> [Stored items]:
-- ==== Sys2Proof/Config.lean ====
section
/-! DEFINITION. What a build of ZP-CORE fixes: the parameters that the spec leaves OPEN
(spec/00_scope.md R5 to R12, spec/92_eei_decisions.md D4, D7, D8). -/

namespace Sys2Proof

/-- Which index picks the round constant of a round (00_scope.md R12): the tweakey-stream index
(`stream`) or the branch round number (`branch`). -/
inductive RcIndexMode where
  | stream
  | branch
deriving DecidableEq, Repr

/-- A 4×4 matrix over GF(2), row by row: entry `m[i][j]` (00_scope.md R10). -/
abbrev Matrix4 := Vector (Vector Bool 4) 4

/-- The build parameters. `State` carries one `Build`, which no step writes, so that every statement
about a state holds for every build (log entry 1; DESIGN CHOICE, safe). -/
structure Build where
  /-- `SBOX`, indexed by the input cell (00_scope.md R5). -/
  sbox : Vector Cell 16
  /-- `P`, the state's cell permutation (00_scope.md R6). -/
  perm : Vector (Fin 16) 16
  /-- `PT`, the tweakey schedule's cell permutation (00_scope.md R7). -/
  tkPerm : Vector (Fin 16) 16
  /-- `RC`, the 62 six-bit round constants (00_scope.md R8). -/
  rc : Vector (BitVec 6) 62
  /-- `C2`, the fixed 2-bit constant of cell 8 (00_scope.md R9). -/
  c2 : BitVec 2
  /-- `MIXM`, the diffusion matrix (00_scope.md R10). -/
  mixm : Matrix4
  /-- `N_MAX`, the depth of the round-tweakey stream (00_scope.md R11). -/
  nMax : Nat
  /-- `RC_INDEX_MODE` (00_scope.md R12). -/
  rcMode : RcIndexMode
deriving DecidableEq, Repr

end Sys2Proof
end

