-- ==== Sys2Proof/Laws/Decode.lean ====
section
/-! SUPPORT. The decoder's cases, each said once. -/

namespace Sys2Proof.Machine

open Sys2Proof

/-- A read decodes to RD whatever its data. -/
theorem decode_read (a : Addr) (v : Word64) : decode { we := false, addr := a, data := v } = .rd a := rfl

/-- A write decodes to the command whose word it writes to CMD, and to WR otherwise. -/
theorem decode_write (a : Addr) (v : Word64) :
    decode { we := true, addr := a, data := v } =
      if a = cmdAddr then
        (match decodeCommand v with
        | .ok i => i
        | .error _ => .wr a v)
      else .wr a v := rfl

/-- The word of an opcode and an operand is decoded by the command map. -/
theorem decodeCommand_commandWord (op : BitVec 4) (imm : BitVec 6) :
    decodeCommand (commandWord op imm) = commandOf op imm := by
  obtain ⟨hi, ho, lo, hm⟩ := commandWord_fields op imm
  simp [decodeCommand, hi, ho, lo, hm]

/-- The transaction of a command word that the command map knows decodes to its command. -/
theorem decode_commandTx {op : BitVec 4} {imm : BitVec 6} {i : Instr} (h : commandOf op imm = .ok i) :
    decode (commandTx op imm) = i := by
  simp [decode, commandTx, decodeCommand_commandWord, h]

/-- A word with no reserved bit set is the word of its OP and its IMM6. -/
theorem commandWord_of_fields (v : Word64) (hi : v.extractLsb' 16 48 = 0) (lo : v.extractLsb' 6 6 = 0) :
    commandWord (v.extractLsb' 12 4) (v.extractLsb' 0 6) = v := by
  have high : ∀ j, j < 48 → v.getLsbD (16 + j) = false := fun j hj => by
    simpa [hj] using congrArg (fun w => w.getLsbD j) hi
  have low : ∀ j, j < 6 → v.getLsbD (6 + j) = false := fun j hj => by
    simpa [hj] using congrArg (fun w => w.getLsbD j) lo
  ext j hj
  rw [← BitVec.getLsbD_eq_getElem, ← BitVec.getLsbD_eq_getElem]
  simp only [commandWord, BitVec.getLsbD_append, BitVec.getLsbD_extractLsb']
  split
  · rename_i h6
    simp [h6]
  split
  · have := low (j - 6) (by omega)
    rw [show 6 + (j - 6) = j by omega] at this
    simp [this]
  split
  · rename_i h10
    rw [show 12 + (j - 6 - 6) = j by omega, decide_eq_true h10, Bool.true_and]
  · have := high (j - 16) (by omega)
    rw [show 16 + (j - 16) = j by omega] at this
    simp [this]

/-- An instruction of the command map is encoded by the same opcode and operand. -/
theorem encode_commandOf {op : BitVec 4} {imm : BitVec 6} {i : Instr} (h : commandOf op imm = .ok i) :
    encode i = commandTx op imm ∧ i.wellFormed = true := by
  have ho := op.isLt
  have hop : op = BitVec.ofNat 4 op.toNat := by simp
  unfold commandOf at h
  generalize op.toNat = n at *
  subst hop
  interval_cases n <;> simp at h <;> (try split at h) <;> simp_all <;> subst h <;> exact ⟨rfl, rfl⟩

end Sys2Proof.Machine
end

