-- ==== Sys2Proof/Laws/Nibble.lean ====
section
/-! SUPPORT. The inverse tables of a legal build, and the rows of the diffusion matrix. -/

namespace Sys2Proof.Machine

open Sys2Proof

theorem mem_positions (i : Fin 16) : i ∈ positions := by
  revert i
  decide

/-- In a legal build every value is an entry of SBOX. -/
theorem exists_sbox {b : Build} (hb : LegalBuild b) (x : Cell) : ∃ i : Fin 16, b.sbox[i] = x := by
  have inj : Function.Injective (fun i : Fin 16 => (b.sbox[i]).toFin) :=
    fun i j h => hb.1 i j (BitVec.eq_of_toFin_eq h)
  obtain ⟨i, hi⟩ := (Finite.injective_iff_surjective.1 inj) x.toFin
  exact ⟨i, BitVec.eq_of_toFin_eq hi⟩

/-- SBOX sends what SBOX_INV finds to the value looked for. -/
theorem sboxAt_sboxInvAt {b : Build} (hb : LegalBuild b) (x : Cell) : sboxAt b (sboxInvAt b x) = x := by
  obtain ⟨i, hi⟩ := exists_sbox hb x
  unfold sboxInvAt
  cases h : positions.find? (fun j => b.sbox[j] == x) with
  | none =>
    have := List.find?_eq_none.1 h i (mem_positions i)
    exact absurd hi (by simpa using this)
  | some j =>
    have := List.find?_some h
    have hj : (BitVec.ofNat 4 j.val).toNat = j.val := by
      rw [BitVec.toNat_ofNat]
      omega
    simp only [sboxAt]
    simpa [hj] using this

/-- SBOX_INV of an SBOX value is its input. -/
theorem sboxInvAt_sboxAt {b : Build} (hb : LegalBuild b) (x : Cell) : sboxInvAt b (sboxAt b x) = x := by
  have h := hb.1 ⟨(sboxInvAt b (sboxAt b x)).toNat, (sboxInvAt b (sboxAt b x)).isLt⟩ ⟨x.toNat, x.isLt⟩
    (sboxAt_sboxInvAt hb (sboxAt b x))
  exact BitVec.eq_of_toNat_eq (congrArg Fin.val h)

/-- P sends what P_INV finds to the position looked for. -/
theorem perm_permInvAt {b : Build} (hb : LegalBuild b) (i : Fin 16) : b.perm[permInvAt b i] = i := by
  have inj : Function.Injective (fun i : Fin 16 => b.perm[i]) := fun i j h => hb.2.1 i j h
  obtain ⟨k, hk⟩ := (Finite.injective_iff_surjective.1 inj) i
  have found : ∀ o, positions.find? (fun j => b.perm[j] == i) = o → b.perm[o.getD 0] = i := by
    intro o h
    cases o with
    | none =>
      have := List.find?_eq_none.1 h k (mem_positions k)
      exact absurd hk (by simpa using this)
    | some j => simpa using List.find?_some h
  exact found _ rfl

/-- P_INV of a P value is its position. -/
theorem permInvAt_perm {b : Build} (hb : LegalBuild b) (i : Fin 16) : permInvAt b b.perm[i] = i :=
  hb.2.1 _ _ (perm_permInvAt hb _)

@[simp] theorem gridRow_gridCell (r c : Fin 4) : gridRow (gridCell r c) = r := by
  revert r c
  decide

@[simp] theorem gridColumn_gridCell (r c : Fin 4) : gridColumn (gridCell r c) = c := by
  revert r c
  decide

@[simp] theorem gridCell_grid (i : Fin 16) : gridCell (gridRow i) (gridColumn i) = i := by
  revert i
  decide

theorem gate_xor (b : Bool) (x y : Cell) : gate b (x ^^^ y) = gate b x ^^^ gate b y := by
  cases b <;> simp [gate]

theorem gate_gate (b c : Bool) (x : Cell) : gate b (gate c x) = gate (b && c) x := by
  cases b <;> cases c <;> simp [gate]

theorem gate_xor_gate (b c : Bool) (x : Cell) : gate b x ^^^ gate c x = gate (b ^^ c) x := by
  cases b <;> cases c <;> simp [gate]

/-- Row `i` of a product applied to a column is row `i` of the first factor applied to the rows of the
second. -/
theorem mixRow_mul4 (m n : Matrix4) (i : Fin 4) (a : Fin 4 → Cell) :
    mixRow m[i] (fun k => mixRow n[k] a) = mixRow (mul4 m n)[i] a := by
  have row : (mul4 m n)[i] = #v[dot4 m[i] (column4 n 0), dot4 m[i] (column4 n 1),
      dot4 m[i] (column4 n 2), dot4 m[i] (column4 n 3)] := by
    fin_cases i <;> rfl
  have expand (x : Cell) (j : Fin 4) : gate (dot4 m[i] (column4 n j)) x =
      gate (m[i][0] && n[0][j]) x ^^^ gate (m[i][1] && n[1][j]) x ^^^ gate (m[i][2] && n[2][j]) x ^^^
        gate (m[i][3] && n[3][j]) x := by
    simp only [gate_xor_gate]
    rfl
  rw [row]
  simp only [mixRow, gate_xor, gate_gate]
  show _ = gate (dot4 m[i] (column4 n 0)) _ ^^^ gate (dot4 m[i] (column4 n 1)) _ ^^^
    gate (dot4 m[i] (column4 n 2)) _ ^^^ gate (dot4 m[i] (column4 n 3)) _
  simp only [expand]
  simp only [Fin.isValue, Fin.getElem_fin]
  ac_rfl

/-- Row `i` of the unit matrix picks cell `i`. -/
theorem mixRow_one4 (i : Fin 4) (a : Fin 4 → Cell) : mixRow one4[i] a = a i := by
  fin_cases i <;> simp [mixRow, one4, gate]

/-- Mixing with a matrix and then with another is mixing with their product. -/
theorem mixColumns_mixColumns (m n : Matrix4) (s : Cells) :
    mixColumns m (mixColumns n s) = mixColumns (mul4 m n) s := by
  apply cells_ext
  intro i
  unfold mixColumns
  simp only [cellsOf_get, gridRow_gridCell, gridColumn_gridCell]
  exact mixRow_mul4 m n (gridRow i) fun k => s[gridCell k (gridColumn i)]

/-- Mixing with the unit matrix changes nothing. -/
theorem mixColumns_one4 (s : Cells) : mixColumns one4 s = s := by
  apply cells_ext
  intro i
  unfold mixColumns
  simp only [cellsOf_get, mixRow_one4, gridCell_grid]

end Sys2Proof.Machine
end

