-- ==== Sys2Proof/Tests/Slice0.lean ====
section
/-! SUPPORT. The model's own tests. Expected values come from spec/95_test_vectors.md (the section is
named with each test) or from the encodings of spec/30_encoding.md R70 to R73, written out by hand. The
theorems `witness_…` show values that meet the hypotheses of the statement they name, at the edges of
each clause. -/

namespace Sys2Proof.Tests

open Sys2Proof Sys2Proof.Machine

set_option maxRecDepth 8000

/-! ### Helpers -/

/-- A reset machine with cipher state `v`. -/
def withText (v : Word64) : State := State.reset.withSt (unpack16 v)

/-- Stream S41 (95_test_vectors.md section 3.3), each entry as its 8 hexadecimal digits. -/
def s41 : List (BitVec 32) :=
  [0xD8889E0B, 0x91D82D0B, 0x39AED453, 0x1EFFCFEB, 0xE7BA6E40, 0x4717511A, 0x7380D67D,
   0x29941CB5, 0x273A11B8, 0x38FDF21A, 0x8BBE830E, 0x6C8B61CA, 0xC9B8D3E1, 0xCF8105C5,
   0x97BDBBA2, 0x9FA15D61, 0x61EC888D, 0x912D4073, 0x43AAA70D, 0x12D86F1C, 0x006DDE6D,
   0xA6100E63, 0xDB15645A, 0xF9621281, 0x24CD8F49, 0xA429881B, 0x043FB1E8, 0x40F0717F,
   0x405209E5, 0xBA11D0BD, 0x8D9B08E8, 0xD92B08D1, 0xA3D35E49, 0xF1CBEFFE, 0xBE604AE7,
   0x145A1717, 0x87DD7063, 0x9215B4C9, 0x3218BA17, 0xF3FA1D28, 0xB88E0E3B]

/-- A stream entry from its 8 hexadecimal digits, cell 0 first. -/
def entryOf (v : BitVec 32) : RoundTweakey := tweakeyOf fun i => v.extractLsb' (28 - 4 * i.val) 4

/-- A machine in `mode` with CFG = (r, ri, r0), stream S41 with its first `len` entries valid, and cipher
state `v`. -/
def rig (mode : RcIndexMode) (r ri r0 : BitVec 6) (len : Nat) (v : Word64) : State :=
  { State.reset with
    st := unpack16 v
    build := { defaultBuild with rcMode := mode }
    cfg := { r := r, ri := ri, r0 := r0 }
    rtk := (s41.take len).map entryOf ++ List.replicate (62 - len) zeroTweakey
    rtkLen := len }

/-- The same in STREAM mode with a stream of zeros, where only lengths matter. -/
def zeroRig (r ri r0 : BitVec 6) (len : Nat) : State :=
  { State.reset with cfg := { r := r, ri := ri, r0 := r0 }, rtkLen := len }

/-- The machine of section 2.5 and 2.7: each tweakey word is 0123456789abcdef. -/
def countingTweakey : State :=
  { State.reset with
    tk1 := unpack16 0x0123456789ABCDEF
    tk2 := unpack16 0x0123456789ABCDEF
    tk3 := unpack16 0x0123456789ABCDEF }

/-- A value of the next state. -/
def look {α : Type} (f : State → α) (o : Host.Outcome State Fault Refusal) : Option α :=
  match o with
  | .next t => some (f t)
  | .fault _ => none
  | .refused _ => none

/-- ST and ERR of the next state. -/
def textErr (o : Host.Outcome State Fault Refusal) : Option (Word64 × BitVec 4) :=
  look (fun t => (pack16 t.st, t.status.err)) o

/-- The last word returned to the host. -/
def lastWord (o : Host.Outcome State Fault Refusal) : Option Word64 :=
  (look (fun t => t.responses.getLast?) o).join

/-! ### Form -/

theorem test_wellFormed_refuses_command_word : (Instr.wr 0x05 0x1000).wellFormed = false := by decide

theorem test_wellFormed_takes_other_words :
    (Instr.wr 0x05 0x1001).wellFormed = true ∧ (Instr.wr 0x00 0x1000).wellFormed = true := by decide

/-! ### Decoding: every constructor's word, written out from R70 and R73 -/

theorem test_decode_bus : decodeTableWord 80 0x0_06_0000000000000000 = some (.rd 0x06) ∧
    decodeTableWord 80 0x1_04_00000000001B070E = some (.wr 0x04 0x1B070E) := by decide

theorem test_decode_plain : decodeTableWord 64 0x0000 = some .nop ∧ decodeTableWord 64 0x1000 = some .sub ∧
    decodeTableWord 64 0x2000 = some .isub ∧ decodeTableWord 64 0x3000 = some .perm ∧
    decodeTableWord 64 0x4000 = some .iperm ∧ decodeTableWord 64 0x5000 = some .mix ∧
    decodeTableWord 64 0x6000 = some .imix ∧ decodeTableWord 64 0x9000 = some .tkupd ∧
    decodeTableWord 64 0xD000 = some .enc ∧ decodeTableWord 64 0xE000 = some .dec := by decide
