/-- 44_codec_boundary.md R186 to R188: a host check that fails issues no command: the block's state is
untouched and the failure has its kind. The order among key, emptiness and format is decision D14; that
these come before the check of CHAR_POLICY, so that they are reported under `reject` too beside a
character it turns away, is the model's choice (log entry 13). -/
def Obligations.HostChecksComeFirst : Prop :=
  ∀ (policy : Config.CharPolicy) (s : State) (text keytext : Text),
    encrypt text [] s policy = (.error (.kind .invalidKey), s) ∧
    decrypt text [] s policy = (.error (.kind .invalidKey), s) ∧
    (keytext ≠ [] → encrypt [] keytext s policy = (.error (.kind .emptyInput), s) ∧
      decrypt [] keytext s policy = (.error (.kind .emptyInput), s)) ∧
    (keytext ≠ [] → text ≠ [] → hexDecode text = none →
      decrypt text keytext s policy = (.error (.kind .invalidCiphertextFormat), s))

/-- 44_codec_boundary.md R187, R188: with the operands the checks let through and the default policy
(decision D22), ENCRYPT is the conversions, one CRYPT and hex encoding, and DECRYPT hex decoding, one
CRYPT and the characters of those codes; the block is left as that CRYPT leaves it. That the host issues
the command as one step of the model is log entry 13. -/
def Obligations.HostOperationsExpand : Prop :=
  (∀ (s : State) (plaintext keytext : Text), plaintext ≠ [] → keytext ≠ [] →
    InBound s.params.keyMax keytext.length → InBound s.params.lenMax plaintext.length →
    ∃ t out, exec (.crypt (textBytes keytext) (textBytes plaintext)) s = .next t ∧
      Answers s t (.ok out) ∧ encrypt plaintext keytext s = (.ok (hexEncode out), t)) ∧
  ∀ (s : State) (ciphertext keytext : Text) (data : List Byte), ciphertext ≠ [] → keytext ≠ [] →
    hexDecode ciphertext = some data →
    InBound s.params.keyMax keytext.length → InBound s.params.lenMax data.length →
    ∃ t out, exec (.crypt (textBytes keytext) data) s = .next t ∧ Answers s t (.ok out) ∧
      decrypt ciphertext keytext s = (.ok (bytesText out), t)

/-- 44_codec_boundary.md R181, R182, 00_scope.md R6 (decision D22): the default of CHAR_POLICY is to
truncate, one byte a character, its code mod 256, and then no text is turned away for its characters;
with `reject` a code above 255, in the plaintext or the key, makes the operation a no-op with no command
issued. The failure's name and the place of that check, after the others, are the model's choice (log
entry 13). -/
def Obligations.CharPolicyGoverns : Prop :=
  Config.CharPolicy.default = .truncate ∧
  (∀ t : Text, (textBytes t).length = t.length ∧
    ∀ (k : Nat) (c : Char), t[k]? = some c →
      ∃ b, (textBytes t)[k]? = some b ∧ b.toNat = c.toNat % 256) ∧
  (∀ (s : State) (text keytext : Text),
    (encrypt text keytext s).1 ≠ .error .charRejected ∧
      (decrypt text keytext s).1 ≠ .error .charRejected) ∧
  (∀ (s : State) (plaintext keytext : Text), plaintext ≠ [] → keytext ≠ [] →
    (∃ c ∈ keytext ++ plaintext, 255 < c.toNat) →
    encrypt plaintext keytext s .reject = (.error .charRejected, s)) ∧
  ∀ (s : State) (ciphertext keytext : Text), ciphertext ≠ [] →
    hexDecode ciphertext ≠ none → (∃ c ∈ keytext, 255 < c.toNat) →
    decrypt ciphertext keytext s .reject = (.error .charRejected, s)
end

> [Problem]: Establish how many lines of the data above contain "model". State that number and no more.

> [Solved problem]: 4